## EXERCISE DIRECTIONS
The answer is to be an exact copy of the lines below running from the line with "def Obligations.ValveWindow : Prop" down to the line with "s.tracker.state = .locked", both ends included, and nothing more.

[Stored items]
-- ==== Sys2Proof/Certificates/Slice0/Obligations.lean ====
section
/-! DEFINITION. The statements for the provers. `tick m s` is the state at the moment of a command: the timebase advanced and VALVE judged (O3 says what it is). A frame is written as `t = { tick m s with f := t.f, … }`: every field not named stands as it stood. -/

open Sys2Proof Sys2Proof.Machine Sys2Proof.Safety

/-! ### The step and the moment -/

/-- The step takes the command at the front of the queue and runs it on the state with the queue's rest; on an empty
queue the block idles (log 4, the model's choice). -/
def Obligations.StepTakesFront : Prop :=
  ∀ (s : State) (c : Instr) (rest : List Instr),
    step { s with pending := c :: rest } = exec c { s with pending := rest } ∧
      step { s with pending := [] } = .next { s with pending := [] }

/-- No command touches the queue of commands. -/
def Obligations.ExecKeepsQueue : Prop :=
  ∀ (c : Instr) (s : State), ∃ t, exec c s = .next t ∧ t.pending = s.pending

/-- VALVE_WINDOW_EDGE (R50, R125, R126), and with it the moment of every command. VALVE is open exactly while an
injection is ACTIVE, the angle is valid, and the nozzle angle lies in the window of the context's chamber, the window
taken modulo 65536. Nothing else but the timebase moves. -/
def Obligations.ValveWindow : Prop :=
  ∀ (m : Moment) (s : State), s.held = false → s.spin.guardAngle ≤ 4096 →
    ∃ t, exec (.valveWindowEdge m) s = .next t ∧
      (t.ring.valve = true ↔
        s.ring.ctx.state = .active ∧
          ∃ (since : Time) (p : Nat) (theta : Nat) (k : Int),
            s.tracker.state = .locked ∧ s.tracker.lastIndex = some since ∧ s.tracker.period = some p ∧
              theta = (if elapsed (s.now + m.elapsed) since < p then elapsed (s.now + m.elapsed) since * 65536 / p
                else 65535) ∧
              (s.ring.ctx.chamber.val : Int) * 16384 - 8192 + s.spin.guardAngle ≤
                (theta : Int) + s.spin.nozzleOffset + s.ring.lead + k * 65536 ∧
              (theta : Int) + s.spin.nozzleOffset + s.ring.lead + k * 65536 <
                (s.ring.ctx.chamber.val : Int) * 16384 + 8192 - s.spin.guardAngle) ∧
      t = { s with now := s.now + m.elapsed, ring := { s.ring with valve := t.ring.valve } } ∧ t = tick m s

/-! ### Resets -/

/-- State.reset passes every test of Safety.lean. -/
def Obligations.ResetIsSafe : Prop :=
  let s := State.reset
  queuesBounded s = true ∧ oneDemand s = true ∧ oneStatus s = true ∧ localDistinct s = true ∧ idleEmpty s = true ∧
  framersSound s = true ∧ orphanWhileSilent s = true ∧ recordsInRange s = true ∧ spinInRange s.spin = true ∧
  serviceInRange s = true ∧ tablesInRange s.tables = true ∧ contentsInRange s = true ∧ monitorSound s = true ∧
  trackerSound s.tracker = true ∧ estimateInRange s.est = true ∧ estimatorSound s.est = true ∧
  estimateTrusted s = true ∧ ceilingsComposed s = true ∧ standingWithin s = true ∧ sessionSound s = true ∧
  passedRun s = true ∧ correctionsSound s = true ∧ injectionWhileCorrect s = true ∧ valveSound s = true ∧
  bleedSound s = true ∧ tripLine s = true ∧ tripHolds s = true ∧ causesTaken s = true ∧ liveFollows s = true ∧
  attnFollows s = true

## TASK OUTPUT
def Obligations.ValveWindow : Prop :=
  ∀ (m : Moment) (s : State), s.held = false → s.spin.guardAngle ≤ 4096 →
    ∃ t, exec (.valveWindowEdge m) s = .next t ∧
      (t.ring.valve = true ↔
        s.ring.ctx.state = .active ∧
          ∃ (since : Time) (p : Nat) (theta : Nat) (k : Int),
            s.tracker.state = .locked ∧ s.tracker.lastIndex = some since ∧ s.tracker.period = some p ∧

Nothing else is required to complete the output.